Он с надеждой мигнул, и его радость частично вернулась.
– Наверное, я слишком много болтаю.
Барбара взяла его под руку.
– Идем. Идем вместе. Мы сгорим, если будем долго торчать на солнце.
– Верно, – сказал Карл. – Тут никогда нельзя быть уверенным. Ветер дует и создает ложное впечатление, будто лучи солнца не обжигают. Их не чувствуешь, а тем временем…
Он умолк, заметив, что она не слушает. Она снова погрузилась в свои мысли, закрылась ими, как облаком. Слегка нахмурилась. Как будто злится на муху, которая жужжит у нее над ухом, пока она пытается думать. Карл умолк.
– Куда пойдем? – внезапно спросила Барбара.
– Куда хотите.
– Тогда пошли сварим кофе.
– Ладно.
– А почитать можешь мне завтра. Не против? Если день выдастся хороший. Посидим где-нибудь на улице, и ты почитаешь.
– Отлично. – Карл просиял. – Читать на свежем воздухе куда веселее, чем в доме. Читать в доме – все равно что в музее.
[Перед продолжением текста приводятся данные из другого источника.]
-- ==== Sys2Proof/Decode.lean ====
section
/-!
DEFINITION. The two decoders of 30_encoding.md (command words, R60 to R62; mode indicators, R65), the encoder beside
them, and the host's entry `decodeTableWord`.
-/

namespace Sys2Proof

/-- The fields of a command word (30_encoding.md R60). -/
inductive CmdField where
  | fieldF
  | fieldPD
  | fieldPS
  | fieldA
  | fieldB
  deriving DecidableEq, Repr

/-- Why a bit pattern is no instruction (30_encoding.md R61, R70). -/
inductive DecodeError where
  /-- OP is none of the 14 of R62. -/
  | reservedOpcode (op : Byte)
  /-- Bit 15 is not 0. -/
  | bit15Set
  /-- A field the command does not use is not 0. -/
  | unusedFieldSet (field : CmdField)
  /-- The bytes are not one 32-bit word. -/
  | wrongLength (n : Nat)
  deriving DecidableEq, Repr

/-- The 14 opcodes of 30_encoding.md R62. -/
inductive Opcode where
  | nop
  | gfexp
  | gflog
  | peval
  | padd
  | bm
  | fsyn
  | fcorr
  | bsyn
  | eevp
  | bcorr
  | vers
  | take
  | payload
  deriving DecidableEq, Repr

/-- An instruction's bits, in one of the two formats of spec/opcode_table.json. -/
inductive Code where
  /-- CMD32: a 32-bit command word (R60). -/
  | cmd32 (w : Word)
  /-- SEG4: the 4-bit mode indicator, its first bit the most significant (R65). -/
  | seg4 (m : BitVec 4)
  deriving DecidableEq, Repr

/-! ### Fields of a command word (30_encoding.md R60) -/

/-- Bits 7:0. -/
def opField (w : Word) : Byte := w.extractLsb' 0 8
/-- Bit 8. -/
def fField (w : Word) : BitVec 1 := w.extractLsb' 8 1
/-- Bits 11:9. -/
def pdField (w : Word) : PolyIdx := w.extractLsb' 9 3
/-- Bits 14:12. -/
def psField (w : Word) : PolyIdx := w.extractLsb' 12 3
/-- Bit 15. -/
def bit15Field (w : Word) : BitVec 1 := w.extractLsb' 15 1
/-- Bits 23:16. -/
def aField (w : Word) : Byte := w.extractLsb' 16 8
/-- Bits 31:24. -/
def bField (w : Word) : Byte := w.extractLsb' 24 8

/-- F as a field: 0 is GF(2^8), 1 is GF(2^4) (R60). -/
def fieldOfBit (b : BitVec 1) : GField := if b = 0 then .gf256 else .gf16

/-- The bit that selects a field (R60). -/
def bitOfField : GField → BitVec 1
  | .gf256 => 0
  | .gf16 => 1

/-! ### The opcode map (30_encoding.md R62) -/

/-- The OP value of each opcode. -/
def Opcode.code : Opcode → Byte
  | .nop => 0x00
  | .gfexp => 0x01
  | .gflog => 0x02
  | .peval => 0x03
  | .padd => 0x04
  | .bm => 0x10
  | .fsyn => 0x11
  | .fcorr => 0x12
  | .bsyn => 0x13
  | .eevp => 0x14
  | .bcorr => 0x15
  | .vers => 0x20
  | .take => 0x21
  | .payload => 0x22

/-- The fourteen opcodes, in the order of R62. -/
def Opcode.all : List Opcode :=
  [.nop, .gfexp, .gflog, .peval, .padd, .bm, .fsyn, .fcorr, .bsyn, .eevp, .bcorr, .vers, .take, .payload]

/-- The opcode of an OP value; every other value is reserved (R62). -/
def opcodeOf (op : Byte) : Option Opcode := Opcode.all.find? (fun o => o.code == op)

/-- The fields each opcode uses (R62, column "uses"). -/
def Opcode.uses : Opcode → CmdField → Bool
  | .nop, _ => false
  | .gfexp, f => f == .fieldF || f == .fieldA
  | .gflog, f => f == .fieldF || f == .fieldA
  | .peval, f => f == .fieldF || f == .fieldPS || f == .fieldA
  | .padd, _ => true
  | .bm, f => f == .fieldF || f == .fieldA
  | .fsyn, _ => false
  | .fcorr, _ => false
  | .bsyn, f => f == .fieldA || f == .fieldB
  | .eevp, f => f == .fieldA
  | .bcorr, f => f == .fieldA || f == .fieldB
  | .vers, f => f == .fieldA
  | .take, f => f == .fieldA
  | .payload, _ => false

/-- The mask of R62: a 1 at every bit that is fixed. -/
def Opcode.mask : Opcode → Word
  | .nop => 0xFFFFFFFF
  | .gfexp => 0xFF00FEFF
  | .gflog => 0xFF00FEFF
  | .peval => 0xFF008EFF
  | .padd => 0x000080FF
  | .bm => 0xFF00FEFF
  | .fsyn => 0xFFFFFFFF
  | .fcorr => 0xFFFFFFFF
  | .bsyn => 0x0000FFFF
  | .eevp => 0xFF00FFFF
  | .bcorr => 0x0000FFFF
  | .vers => 0xFF00FFFF
  | .take => 0xFF00FFFF
  | .payload => 0xFFFFFFFF

/-- The match of R62. -/
def Opcode.pattern : Opcode → Word
  | .nop => 0x00000000
  | .gfexp => 0x00000001
  | .gflog => 0x00000002
  | .peval => 0x00000003
  | .padd => 0x00000004
  | .bm => 0x00000010
  | .fsyn => 0x00000011
  | .fcorr => 0x00000012
  | .bsyn => 0x00000013
  | .eevp => 0x00000014
  | .bcorr => 0x00000015
  | .vers => 0x00000020
  | .take => 0x00000021
  | .payload => 0x00000022

/-- The instruction an opcode and a word's fields make (R62, R63). -/
def Opcode.instr (o : Opcode) (w : Word) : Instr :=
  match o with
  | .nop => .nop
  | .gfexp => .gfexp (fieldOfBit (fField w)) (aField w)
  | .gflog => .gflog (fieldOfBit (fField w)) (aField w)
  | .peval => .peval (fieldOfBit (fField w)) (psField w) (aField w)
  | .padd => .padd (fieldOfBit (fField w)) (pdField w) (psField w) (aField w) (bField w)
  | .bm => .bm (fieldOfBit (fField w)) (aField w)
  | .fsyn => .fsyn
  | .fcorr => .fcorr
  | .bsyn => .bsyn (aField w) (bField w)
  | .eevp => .eevp (aField w)
  | .bcorr => .bcorr (aField w) (bField w)
  | .vers => .vers (aField w)
  | .take => .take (aField w)
  | .payload => .payload

/-! ### Decoding -/

/-- The first reason, if any, why the fields an opcode leaves unused make the word illegal (R61). -/
def unusedFieldError (o : Opcode) (w : Word) : Option DecodeError :=
  if bit15Field w ≠ 0 then some .bit15Set
  else if !o.uses .fieldF && fField w != 0 then some (.unusedFieldSet .fieldF)
  else if !o.uses .fieldPD && pdField w != 0 then some (.unusedFieldSet .fieldPD)
  else if !o.uses .fieldPS && psField w != 0 then some (.unusedFieldSet .fieldPS)
  else if !o.uses .fieldA && aField w != 0 then some (.unusedFieldSet .fieldA)
  else if !o.uses .fieldB && bField w != 0 then some (.unusedFieldSet .fieldB)
  else none

/-- A command word's instruction, or why it is illegal (30_encoding.md R60, R61, R70). -/
def decodeWord (w : Word) : Except DecodeError Instr :=
  match opcodeOf (opField w) with
  | none => .error (.reservedOpcode (opField w))
  | some o =>
    match unusedFieldError o w with
    | some e => .error e
    | none => .ok (o.instr w)

/-- A mode indicator's segment: there is no illegal one (30_encoding.md R65, R71). -/
def decodeSegment (m : BitVec 4) : Instr :=
  if m = 1 then .segNum
  else if m = 2 then .segAlnum
  else if m = 4 then .segByte
  else if m = 8 then .segKanji
  else if m = 7 then .segEci
  else .segEnd m

/-- The decoder, over both formats. -/
def decode : Code → Except DecodeError Instr
  | .cmd32 w => decodeWord w
  | .seg4 m => .ok (decodeSegment m)

/-! ### Encoding -/

/-- A command word from its fields (30_encoding.md R60). -/
def commandWord (o : Opcode) (f : BitVec 1) (pd ps : PolyIdx) (a b : Byte) : Word :=
  b ++ a ++ (0 : BitVec 1) ++ ps ++ pd ++ f ++ o.code

/-- The bits of an instruction (30_encoding.md R60 to R63, R65). -/
def encode : Instr → Code
  | .nop => .cmd32 (commandWord .nop 0 0 0 0 0)
  | .gfexp f idx => .cmd32 (commandWord .gfexp (bitOfField f) 0 0 idx 0)
  | .gflog f a => .cmd32 (commandWord .gflog (bitOfField f) 0 0 a 0)
  | .peval f ps x => .cmd32 (commandWord .peval (bitOfField f) 0 ps x 0)
  | .padd f pd ps c shift => .cmd32 (commandWord .padd (bitOfField f) pd ps c shift)
  | .bm f n => .cmd32 (commandWord .bm (bitOfField f) 0 0 n 0)
  | .fsyn => .cmd32 (commandWord .fsyn 0 0 0 0 0)
  | .fcorr => .cmd32 (commandWord .fcorr 0 0 0 0 0)
  | .bsyn bs npar => .cmd32 (commandWord .bsyn 0 0 0 bs npar)
  | .eevp npar => .cmd32 (commandWord .eevp 0 0 0 npar 0)
  | .bcorr bs dw => .cmd32 (commandWord .bcorr 0 0 0 bs dw)
  | .vers size => .cmd32 (commandWord .vers 0 0 0 size 0)
  | .take n => .cmd32 (commandWord .take 0 0 0 n 0)
  | .payload => .cmd32 (commandWord .payload 0 0 0 0 0)
  | .segNum => .seg4 1
  | .segAlnum => .seg4 2
  | .segByte => .seg4 4
  | .segKanji => .seg4 8
  | .segEci => .seg4 7
  | .segEnd m => .seg4 m

/-! ### Bytes (20_memory.md R41) -/

/-- The four bytes of a word as a little-endian bus carries them, lowest address first (20_memory.md R41). -/
def wordBytes (w : Word) : List Byte :=
  [w.extractLsb' 0 8, w.extractLsb' 8 8, w.extractLsb' 16 8, w.extractLsb' 24 8]

/-- The command that the bytes of one register write carry, or why there is none (20_memory.md R41, R44). -/
def decodeBytes : List Byte → Except DecodeError Instr
  | [b0, b1, b2, b3] => decodeWord (b3 ++ b2 ++ b1 ++ b0)
  | bs => .error (.wrongLength bs.length)

/-- The host's entry: the instruction of an opcode-table row's bits. A row of at most 8 bits is a SEG4 row, its
indicator read as the number its 4 bits write (log entry 9); a longer row, up to 32 bits, is a CMD32 row, laid out as the
bus carries it and given to the decoder. -/
def decodeTableWord (nbits w : Nat) : Option Instr :=
  if nbits ≤ 8 then
    if w < 16 then (decode (.seg4 (BitVec.ofNat 4 w))).toOption else none
  else if nbits ≤ 32 ∧ w < 2 ^ nbits then (decodeBytes (wordBytes (BitVec.ofNat 32 w))).toOption
  else none

end Sys2Proof
end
Душно. И пыльно.
Барбара шла по газону, Карл за ней. Она была слегка раздражена: ну что за любитель заездить любую тему до смерти? Все говорит и говорит, то так ее повернет, то этак, пока от нее совсем ничего не останется.
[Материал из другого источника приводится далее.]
-- ==== Sys2Proof/Certificates/Slice0/Obligations.lean ====
section
/-!
DEFINITION. The statements for the provers. The host's accesses (`inbox`) and the bus's answers (`response`) are the model's
own fields (log entries 1 and 2), and a segment as an instruction of its own is the model's reading of PAYLOAD's loop (log
entry 5): statements that speak of them say so.
-/

namespace Sys2Proof.Stmt

open Sys2Proof Sys2Proof.Machine

/-! ### Words and decoding -/

/-- A command word as the sum of its fields at their places (30_encoding.md R60). -/
def word (op f pd ps a b : Nat) : Word :=
  BitVec.ofNat 32 (op + 2 ^ 8 * f + 2 ^ 9 * pd + 2 ^ 12 * ps + 2 ^ 16 * a + 2 ^ 24 * b)

/-- F as a number (30_encoding.md R60). -/
def fbit : GField → Nat
  | .gf256 => 0
  | .gf16 => 1

/-- The command word decodes to the instruction. -/
def Decodes (w : Word) (i : Instr) : Prop := decode (.cmd32 w) = .ok i

/-- An instruction that is a command, not a segment. -/
def isCommand : Instr → Bool
  | .nop => true
  | .gfexp _ _ => true
  | .gflog _ _ => true
  | .peval _ _ _ => true
  | .padd _ _ _ _ _ => true
  | .bm _ _ => true
  | .fsyn => true
  | .fcorr => true
  | .bsyn _ _ => true
  | .eevp _ => true
  | .bcorr _ _ => true
  | .vers _ => true
  | .take _ => true
  | .payload => true
  | .segNum => false
  | .segAlnum => false
  | .segByte => false
  | .segKanji => false
  | .segEci => false
  | .segEnd _ => false

/-! ### Field arithmetic, written from the polynomials -/

/-- Multiplication by x modulo the field's polynomial (40_gf_primitives.md R82). -/
def xtime : GField → Byte → Byte
  | .gf256, a => (a <<< 1) ^^^ (if a.getLsbD 7 then 0x1D else 0)
  | .gf16, a => (a <<< 1) ^^^ (if a.getLsbD 3 then 0x13 else 0)

/-- The product of two residues: the sum of `a x^i` over the set bits i of b (40_gf_primitives.md R86). -/
def polyMul (f : GField) (a b : Byte) : Byte :=
  (List.range 8).foldl (fun acc i => if b.getLsbD i then acc ^^^ Nat.iterate (xtime f) i a else acc) 0

/-- A byte that is an element of the field (40_gf_primitives.md R81). -/
def IsElem : GField → Byte → Prop
  | .gf256, _ => True
  | .gf16, a => a.toNat < 16

/-- Horner's rule over the first m coefficients (40_gf_primitives.md R92). -/
def horner (f : GField) (m : Nat) (c : Nat → Byte) (x : Byte) : Byte :=
  (List.range m).foldr (fun i acc => gfMul f acc x ^^^ elem f (c i)) 0

/-! ### Polynomial space -/

/-- Coefficient i of register n, read from a polynomial space of M coefficients a register (10_state.md R24). -/
def coefAt (mem : Memory) (m n i : Nat) : Byte := mem.read (n * m + i)

/-- The bytes of every register but those listed are unchanged. -/
def PolyFrame (before after : Memory) (m : Nat) (written : List Nat) : Prop :=
  ∀ a, (∀ n ∈ written, a < n * m ∨ n * m + m ≤ a) → after.read a = before.read a

/-! ### The evaluator's two loops, literally (41_reed_solomon.md R110) -/

/-- `W` after the two nested loops. -/
def eevpLoops (sigma syn : Nat → Byte) (npar : Nat) : Nat → Byte :=
  (List.range (npar - 1)).foldl (fun w i =>
    (List.range (npar - 1 - i)).foldl (fun w j k =>
      if k = i + j then w k ^^^ gfMul .gf256 (sigma i) (syn (j + 1)) else w k) w) (fun _ => 0)

/-! ### The bit stream -/

/-- Bit k of the stream (20_memory.md R42). -/
def bit (s : State) (k : Nat) : Nat := if (s.data.read (k / 8)).getLsbD (7 - k % 8) then 1 else 0

/-- The field of n bits at index k, its first bit the most significant (20_memory.md R42). -/
def bits (s : State) (k n : Nat) : Nat := ((List.range n).map (fun j => bit s (k + j) * 2 ^ (n - 1 - j))).sum

/-- Bits not yet read (42_bitstream.md R121). -/
def left (s : State) : Nat := s.databits.toNat - s.bitptr.toNat

/-- The version tier (42_bitstream.md R124). -/
def tier (s : State) : Nat := if s.version.toNat ≤ 9 then 0 else if s.version.toNat ≤ 26 then 1 else 2

/-- The dispatch loop of PAYLOAD, each of its three ends, and `finish`, as a relation with no bound on the turns
(42_bitstream.md R125, R126, R133). -/
inductive StreamRun : State → State → Prop
  | short {s : State} : left s < 4 → StreamRun s (s.finish none)
  | onward {s s' t : State} : 4 ≤ left s →
      turn (BitVec.ofNat 4 (bits s s.bitptr.toNat 4)) (s.advance 4) = .more s' → StreamRun s' t → StreamRun s t
  | ended {s s' : State} {e : Option ErrKind} : 4 ≤ left s →
      turn (BitVec.ofNat 4 (bits s s.bitptr.toNat 4)) (s.advance 4) = .stop e s' → StreamRun s (s'.finish e)

/-- The instruction of a data mode (30_encoding.md R65). -/
def modeInstr : DataMode → Instr
  | .numeric => .segNum
  | .alphanumeric => .segAlnum
  | .byte => .segByte
  | .kanji => .segKanji

/-- The count width by mode and tier (30_encoding.md R66). -/
def countWidth : DataMode → Nat → Nat
  | .numeric, t => [10, 12, 14].getD t 0
  | .alphanumeric, t => [9, 11, 13].getD t 0
  | .byte, t => [8, 16, 16].getD t 0
  | .kanji, t => [8, 10, 12].getD t 0

/-- The bytes a count declares (42_bitstream.md R134). -/
def declared : DataMode → Nat → Nat
  | .numeric, n => n
  | .alphanumeric, n => n
  | .byte, n => n
  | .kanji, n => 2 * n

/-- `DTYPE` after a data segment of a mode (42_bitstream.md R127). -/
def typeMax (s : State) (mode : BitVec 4) : BitVec 4 := if s.dtype.toNat < mode.toNat then mode else s.dtype

/-- A byte of `PAYLOAD` after bytes `g 0 … g (n-1)` were emitted at `PLEN`. -/
def Emitted (s : State) (after : Memory) (n : Nat) (g : Nat → Byte) : Prop :=
  (∀ q < n, after.read (s.plen.toNat + q) = g q) ∧
  ∀ a, (a < s.plen.toNat ∨ s.plen.toNat + n ≤ a) → after.read a = s.payload.read a

/-- The two-byte code of a 13-bit Kanji value (42_bitstream.md R131). -/
def shiftJis (d : Nat) : Nat :=
  if 256 * (d / 0xC0) + d % 0xC0 + 0x8140 ≤ 0x9FFC then 256 * (d / 0xC0) + d % 0xC0 + 0x8140
  else 256 * (d / 0xC0) + d % 0xC0 + 0xC140

/-- Where the ending places the nul when nothing more is emitted: at `PLEN`, and in the place of the last byte when the
buffer is exactly full (42_bitstream.md R135). -/
def nulAt (s : State) : Nat := if s.plen.toNat = s.cfg.payloadCap then s.cfg.payloadCap - 1 else s.plen.toNat

/-- The payload with that nul and no other change. -/
def NulPlaced (s : State) (after : Memory) : Prop :=
  ∀ a, after.read a = if a = nulAt s then 0 else s.payload.read a

/-! ### Illegal operands (60_exceptions.md R158, the table) -/

/-- "illegal when", command by command. -/
def illegalOperands (s : State) : Instr → Prop
  | .nop => False
  | .gfexp _ _ => False
  | .gflog f a => elem f a = 0
  | .peval _ _ _ => False
  | .padd _ _ _ _ _ => False
  | .bm _ n => s.cfg.maxPoly < n.toNat
  | .fsyn => False
  | .fcorr => False
  | .bsyn bs npar => bs.toNat = 0 ∨ s.cfg.maxPoly < npar.toNat
  | .eevp npar => npar.toNat = 0 ∨ s.cfg.maxPoly < npar.toNat
  | .bcorr bs dw => bs.toNat = 0 ∨ bs.toNat ≤ dw.toNat ∨ s.cfg.maxPoly < bs.toNat - dw.toNat
  | .vers _ => False
  | .take n => 32 < n.toNat ∨ 8 * s.cfg.dataCap < s.databits.toNat
  | .payload => 8 * s.cfg.dataCap < s.databits.toNat
  | .segNum => False
  | .segAlnum => False
  | .segByte => False
  | .segKanji => False
  | .segEci => False
  | .segEnd _ => False

/-! ### Host accesses (20_memory.md R44) -/

/-- An offset of a buffer the host may write. -/
def writableByte (c : Config) (off : Nat) : Prop :=
  (0x100 ≤ off ∧ off < 0x100 + 8 * c.maxPoly) ∨ (0x400 ≤ off ∧ off ≤ 0x4FF) ∨
    (0x4000 ≤ off ∧ off < 0x4000 + c.dataCap)

/-- An aligned register offset. -/
def registerOffset (off : Nat) : Prop := off % 4 = 0 ∧ off ≤ 0x34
Нет, он все же ребенок. Большой ребенок, которого жизнь ничему не научила. Она замедлила шаги, дожидаясь, когда он ее догонит.
– Смотрите, какие горы красивые, – сказал Карл.
Итак, он уже все забыл. Она вздохнула. Ребенок, большой ребенок.
– Да, очень.
Они пошли вместе. Карл сунул руки в карманы и пинал перед собой камешек. Оба молчали. Взгляд Карла блуждал по верхушкам деревьев, небу и далеким холмам.
– Если, когда мы начнем, вам не понравится, вы только скажите мне, и я тут же перестану. У меня много хороших мыслей, но это неважно. Мысли приходят ко всем. Это еще не значит, что другим они будут интересны.
– Ладно, – сказала Барбара. – Если я передумаю, то скажу. – Она чуть заметно улыбнулась. – Ты доволен?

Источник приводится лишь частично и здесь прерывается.